I see the beauty shift her gaze around to see who’s watching. Which is surprising, because most attractive girls don’t have to do that. They know that they’re being watched.

This is different. Her glance is more suspicious. Or anxious.

“What’s your name?”

“Chris Buckley.”

“Good taste in music, Chris,” Goth Girl says. “I’m Poe. This is Rachel. And she’s Jocelyn.”

That’s right. Her name’s Jocelyn. I remember now from class.

“What else do you like?”

“I got a wide taste in music.”

“Do you like country?” Poe asks.

“No, not really.”

“Good. I can’t stand it. Nobody who wears a T-shirt like that would ever like country.”

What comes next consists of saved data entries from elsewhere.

-- ==== Sys2Proof/Machine/Flags.lean ====
section
/-! DEFINITION. The marks and states an evaluation computes: window conditions (R72, R89), resolved
classes (R32, R33), the check state machine (R98, R106), alerts beginning and ending (6.5), signature
matching (R108), and the qualification of measurements (R42). -/

namespace Sys2Proof.Machine

/-- R72: DEGRADED. -/
def Window.isDegraded (w : Window) (g : GroupEntry) : Bool :=
  decide (g.fillLimit < w.filled) || w.degradedAtOpen

/-- R89: NO_REFERENCE. -/
def noReference (g : GroupEntry) (kind : Kind) (ref : Nat) : Bool :=
  decide (ref < g.floorFor kind) || decide (ref = 0)

/-- R32: the class AUTO resolves to. -/
def resolveAuto (kind : Kind) (pulse k : Nat) : ResolvedClass :=
  if kind.isDC then
    if k % (10 * pulse) = 0 then .characteristic else .noncharacteristic
  else if k % 10 = 0 ∧ (k / 10 % pulse = 1 ∨ k / 10 % pulse = pulse - 1) then .characteristic
  else .noncharacteristic

/-- R32, R33: the class an evaluation uses for a bin. -/
def resolveClass (kind : Kind) (pulse : Nat) (b : PlanBin) : ResolvedClass :=
  match b.cls with
  | .auto => resolveAuto kind pulse b.k
  | .characteristic => .characteristic
  | .noncharacteristic => .noncharacteristic
  | .watch => .watch

/-- R98: the check state after an evaluation that is not held, for value `r`, limit `l`, hysteresis
`h`, raise count `nr` and clear count `nc`. -/
def checkStep (st : CheckState) (r l h nr nc : Nat) : CheckState :=
  match st with
  | .clear => if l < r then (if nr = 1 then .alert else .rising 1) else .clear
  | .rising n => if l < r then (if nr ≤ n + 1 then .alert else .rising (n + 1)) else .clear
  | .alert => if r + h ≤ l then (if nc = 1 then .clear else .falling 1) else .alert
  | .falling n => if r + h ≤ l then (if nc ≤ n + 1 then .clear else .falling (n + 1)) else .alert

/-- A check is in alert while its state is ALERT or FALLING (6.5). -/
def CheckState.inAlert : CheckState → Bool
  | .alert => true
  | .falling _ => true
  | .clear => false
  | .rising _ => false

/-- An alert begins when a check enters ALERT from CLEAR or RISING (6.5). -/
def alertBegan (before after : CheckState) : Bool := !before.inAlert && after == .alert

/-- An alert ends when a check enters CLEAR from ALERT or FALLING (6.5). -/
def alertEnded (before after : CheckState) : Bool := before.inAlert && after == .clear

/-- R106: the interference check at an evaluation that is not held. A limit of 0 sets CLEAR. -/
def interferenceStep (st : CheckState) (figure : Nat) (g : GroupEntry) (row : PlanRow) :
    CheckState :=
  if g.interferenceLimit = 0 then .clear
  else checkStep st figure g.interferenceLimit g.interferenceHysteresis row.raiseCount
    row.clearCount

/-- R108: whether a SIGNATURES entry matches a channel of `kind` whose checked bins have `states`. -/
def SignatureEntry.isMatch (s : SignatureEntry) (kind : Kind)
    (states : List (Nat × Option CheckState)) : Bool :=
  s.enabled && s.kind == kind
    && s.bins.all fun k => states.any fun p => p.1 == k && p.2 == some .alert

/-- R108: the condition code the signatures give, 0 if none matches. -/
def matchCode (sigs : List SignatureEntry) (kind : Kind)
    (states : List (Nat × Option CheckState)) : Nat :=
  match sigs.find? fun s => s.isMatch kind states with
  | some s => s.code
  | none => 0

/-- R42: whether a measurement is valid. -/
def measurementValid (freq peak floor : Nat) : Bool :=
  decide (45000 ≤ freq) && decide (freq ≤ 55000) && decide (floor ≤ peak)

end Sys2Proof.Machine
end

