-- ==== Sys2Proof/Machine/Defaults.lean ====
section
/-! DEFINITION. The factory defaults given beside each table (1.3, 2.1, 2.2, 3.1, 6.1, 6.3.1, 6.4.1,
8.1, 9.5) and the factory protection record (R166), and the fresh value of each runtime record. -/

namespace Sys2Proof.Machine

/-- Default of a SOURCES entry (1.3). -/
def factorySource : SourceEntry :=
  { enabled := false, sourceId := 1, channelCount := 1, fill := .repeatLast, gapLimit := 8,
    silenceTimeout := 5 }

/-- Default of a CHANNELS entry (2.1). -/
def factoryChannel : ChannelEntry :=
  { enabled := false, source := 0, slot := 0, kind := .acVoltage, group := 0 }

/-- Default of a GROUPS entry (2.2). -/
def factoryGroup : GroupEntry :=
  { enabled := false, pulse := 12, tracker := 0, dcFloor := 1000, acFloor := 1000,
    fillLimit := 64, interferenceLimit := 0, interferenceHysteresis := 0 }

/-- Default of a TRACKERS entry (3.1). -/
def factoryTracker : TrackerEntry :=
  { primary := none, secondary := none, floor := 100000, holdTime := 10, mode := .auto,
    fixedFrequency := 50000 }

/-- Default of a PLANS row (6.1). -/
def factoryPlan : PlanRow :=
  { hysteresis := 10, raiseCount := 3, clearCount := 3, verdictMode := .changes, bins := [] }

/-- Default of a BANDS entry (6.3.1). -/
def factoryBand : BandEntry := { enabled := false, low := 1, high := 1, weight := 0 }

/-- Default of a SIGNATURES entry (6.4.1). -/
def factorySignature : SignatureEntry :=
  { enabled := false, kind := .acVoltage, bins := [20], code := 1 }

/-- Default of the capture settings (8.1). -/
def factoryCapture : CaptureSettings :=
  { source := 0, preTrigger := 3072,
    classes := { characteristic := false, noncharacteristic := true, interference := false },
    autoRearm := false }

/-- Default of GENERAL (9.5). -/
def factoryGeneral : GeneralEntry :=
  { station := 1, streamType := 0x9A4C#16, autoStart := false, arbiterMode := .rotating,
    capture := factoryCapture }

/-- The factory tables (R166). -/
def factoryTables : Tables :=
  { general := factoryGeneral
    sources := Vector.replicate 8 factorySource
    channels := Vector.replicate 16 factoryChannel
    groups := Vector.replicate 4 factoryGroup
    trackers := Vector.replicate 2 factoryTracker
    plans := Vector.replicate 16 factoryPlan
    bands := Vector.replicate 8 factoryBand
    signatures := Vector.replicate 16 factorySignature }

/-- The factory protection record: mode OPEN, no stored lock, a guard range that covers no group,
runtime-lock default clear (R166). -/
def factoryProtection : Protection :=
  { mode := .opened, locks := Vector.replicate 8 false, first := 1, last := 0,
    complement := false, lockDefault := false }

/-- The settings store as the module leaves the factory (R166). What the invalid copy 1 holds beside
its mark is not stated, and nothing reads it while it is invalid (log 13). -/
def factoryStore : SettingsStore :=
  { images := factoryTables
    valid := Vector.replicate 8 true
    copy0 := { content := factoryProtection, generation := 0, valid := true }
    copy1 := { content := factoryProtection, generation := 0, valid := false }
    op := .idle
    outcome := .none }

/-- A source right after reset: OFF (R9), its last position absent and its last values 0 (log 12). -/
def freshSource : SourceRecord :=
  { state := .off, lastPos := none, lastValues := Vector.replicate 8 0, silence := none }

/-- A measurer after a restart (R53), IDLE until the load completes (log 12). -/
def freshMeasurer : Measurer :=
  { state := .idle, armed := false, prev := none, index := 0, startStamp := 0, crossings := 0,
    peak := 0, last := none, run := 0, usable := false }

/-- A tracker after a restart: FREE at 50,000 mHz (R53). -/
def freshTracker : Tracker :=
  { state := .free, freq := Config.nominalFrequency, atLimit := false, hold := none,
    primary := freshMeasurer, secondary := freshMeasurer }

/-- A channel unit after a restart (R73), its bin list empty until the load completes (log 12). -/
def freshChannel : ChannelUnit := { ctx0 := .free, ctx1 := .free, seqNext := 0, binList := [] }

/-- The check results of a channel with no plan bins, all CLEAR or absent (R113): what they hold from a restart
until the load completes (DESIGN CHOICE, log 12). -/
def freshChecks : ChannelChecks :=
  { bins := [], interferenceState := .clear, lastFigure := none, code := 0, summary := none }

/-- The capture unit after a restart (R134). -/
def freshCapture : CaptureUnit :=
  { settings := factoryCapture, state := .off, source := 0, perSet := 1, buffer := [],
    header := none, missed := 0 }

/-- The output side of a line after a power-on restart (R131). -/
def freshLine : LineOut := { forward := [], replies := [], sending := none, passedOver := 0 }

/-- The command unit after a restart (R156). -/
def freshCommand : CommandUnit := { queue := [], requested := false, restart := .none }

/-- The fault unit after a power-on restart (R183). -/
def freshFault : FaultUnit := { record := none, summary := Vector.replicate 12 false, more := 0 }

/-- The counters of a source, all 0. -/
def zeroSourceCounters : SourceCounters :=
  { gapBlocks := 0, stale := 0, realigns := 0, losses := 0, clamped := 0, malformed := 0 }

/-- The counters of a channel, all 0. -/
def zeroChannelCounters : ChannelCounters :=
  { evaluated := 0, abandoned := 0, missed := 0, degraded := 0 }

/-- Every counter 0 (R184, R185). -/
def zeroCounters : Counters :=
  { sources := Vector.replicate 8 zeroSourceCounters
    channels := Vector.replicate 16 zeroChannelCounters
    forwardDropsAB := 0, forwardDropsBA := 0, verdictDrops := 0, alarmDrops := 0,
    commandDrops := 0, malformedCommands := 0, foreignFrames := 0 }

end Sys2Proof.Machine
end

“I like country,” Rachel says.

“Don’t admit it. So why’d you move here?”

“Parents got a divorce. My mom decided to move, and I came with her.”

“Did you have a choice?”

“Not really. But if I had I would’ve chosen to move with her.”

“Why here?”

“Some of our family lives in Solitary. Or used to. I have a couple relatives in the area.” I choose not to say anything about Uncle Robert. “My mother grew up around here.”

“That sucks,” Poe says.

“Solitary is a strange town,” Rachel says with a grin that doesn’t seem to ever go away. “Anybody tell you that?”

I shake my head.

“Joss lives here; we don’t,” Poe says. “I’m in Groveton; Rach lives on the border to South Carolina. Joss tries to hide out at our places because Solitary fits its name.”

Jocelyn looks like she’s late for something, her body language screaming that she wants to leave this conversation she’s not a part of. She still hasn’t acknowledged me.

“What year are you guys?”

“Juniors. I’m from New York—can’t you tell? Rachel is from Colorado, and Jocelyn grew up here, though she wants to get out as soon as she can. You can join our club if you like.”

Part of me wonders if I’d have to wear eyeliner and lipstick.


“The misfits. The outcasts. Whatever you want to call it.”

“Not sure if I want to join that.”

“You think you fit in?”

“No,” I say.

“Good. We’ll take you. You fit with us. Plus … you’re cute.”

Poe and her friends walk away.

Jocelyn finally glances at me and smiles the saddest smile I’ve ever seen.

I’d be lying if I said I wasn’t terrified.

I might look cool and nonchalant and act cool and nonchalant, but inside I’m quaking.

I spent the first sixteen years of my life around the same people, going to the same school, living in the same town with the same two parents.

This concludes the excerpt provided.